What the task requires: Return every line below in which "hSame" appears.
### Data supplied
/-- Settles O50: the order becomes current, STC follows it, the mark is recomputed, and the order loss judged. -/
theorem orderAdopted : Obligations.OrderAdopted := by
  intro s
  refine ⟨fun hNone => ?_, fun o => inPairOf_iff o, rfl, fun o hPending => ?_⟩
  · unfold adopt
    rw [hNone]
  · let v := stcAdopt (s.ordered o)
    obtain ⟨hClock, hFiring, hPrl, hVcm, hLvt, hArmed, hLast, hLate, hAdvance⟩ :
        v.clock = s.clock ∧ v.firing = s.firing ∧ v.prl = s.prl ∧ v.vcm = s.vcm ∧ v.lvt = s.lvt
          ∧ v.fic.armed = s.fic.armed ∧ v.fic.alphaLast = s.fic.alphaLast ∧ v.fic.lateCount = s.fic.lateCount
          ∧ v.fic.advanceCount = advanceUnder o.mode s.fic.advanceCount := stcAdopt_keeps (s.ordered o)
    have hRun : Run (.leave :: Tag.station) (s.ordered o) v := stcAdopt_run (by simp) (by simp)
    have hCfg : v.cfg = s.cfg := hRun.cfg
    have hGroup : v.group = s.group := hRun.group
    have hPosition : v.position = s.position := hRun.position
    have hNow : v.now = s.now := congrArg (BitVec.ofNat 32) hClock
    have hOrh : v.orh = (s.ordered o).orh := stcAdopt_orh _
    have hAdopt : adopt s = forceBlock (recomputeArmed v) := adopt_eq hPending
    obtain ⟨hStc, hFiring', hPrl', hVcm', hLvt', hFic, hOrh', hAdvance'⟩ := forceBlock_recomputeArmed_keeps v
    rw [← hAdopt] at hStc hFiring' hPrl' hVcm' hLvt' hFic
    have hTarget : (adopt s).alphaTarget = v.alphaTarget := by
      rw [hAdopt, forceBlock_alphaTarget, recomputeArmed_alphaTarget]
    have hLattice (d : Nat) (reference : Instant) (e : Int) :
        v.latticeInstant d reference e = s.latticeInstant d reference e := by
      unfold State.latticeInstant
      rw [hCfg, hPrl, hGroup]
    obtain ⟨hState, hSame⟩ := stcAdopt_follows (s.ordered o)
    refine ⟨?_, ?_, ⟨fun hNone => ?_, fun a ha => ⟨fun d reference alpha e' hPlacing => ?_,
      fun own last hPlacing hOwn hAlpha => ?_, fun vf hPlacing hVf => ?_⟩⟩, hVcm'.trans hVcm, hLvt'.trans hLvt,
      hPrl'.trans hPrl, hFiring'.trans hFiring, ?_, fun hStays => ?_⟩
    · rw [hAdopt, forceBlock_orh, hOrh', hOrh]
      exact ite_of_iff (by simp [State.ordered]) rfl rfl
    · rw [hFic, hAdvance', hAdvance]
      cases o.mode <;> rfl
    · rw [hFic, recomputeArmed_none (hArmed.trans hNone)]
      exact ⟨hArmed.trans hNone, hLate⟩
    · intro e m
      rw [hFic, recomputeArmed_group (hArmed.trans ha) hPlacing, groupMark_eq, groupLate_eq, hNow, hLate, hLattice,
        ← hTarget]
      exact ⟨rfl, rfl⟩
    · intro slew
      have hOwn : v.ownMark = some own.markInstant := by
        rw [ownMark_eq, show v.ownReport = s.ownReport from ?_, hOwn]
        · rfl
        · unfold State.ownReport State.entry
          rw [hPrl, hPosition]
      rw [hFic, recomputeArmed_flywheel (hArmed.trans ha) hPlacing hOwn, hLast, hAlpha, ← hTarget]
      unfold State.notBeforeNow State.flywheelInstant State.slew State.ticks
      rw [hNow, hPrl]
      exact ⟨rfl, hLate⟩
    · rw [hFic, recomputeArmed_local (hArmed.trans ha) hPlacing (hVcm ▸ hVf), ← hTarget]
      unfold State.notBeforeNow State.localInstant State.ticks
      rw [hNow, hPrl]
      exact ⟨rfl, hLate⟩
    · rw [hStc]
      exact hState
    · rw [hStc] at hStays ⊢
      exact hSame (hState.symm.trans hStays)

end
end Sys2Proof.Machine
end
######
Result of this task:
    obtain ⟨hState, hSame⟩ := stcAdopt_follows (s.ordered o)
      exact hSame (hState.symm.trans hStays)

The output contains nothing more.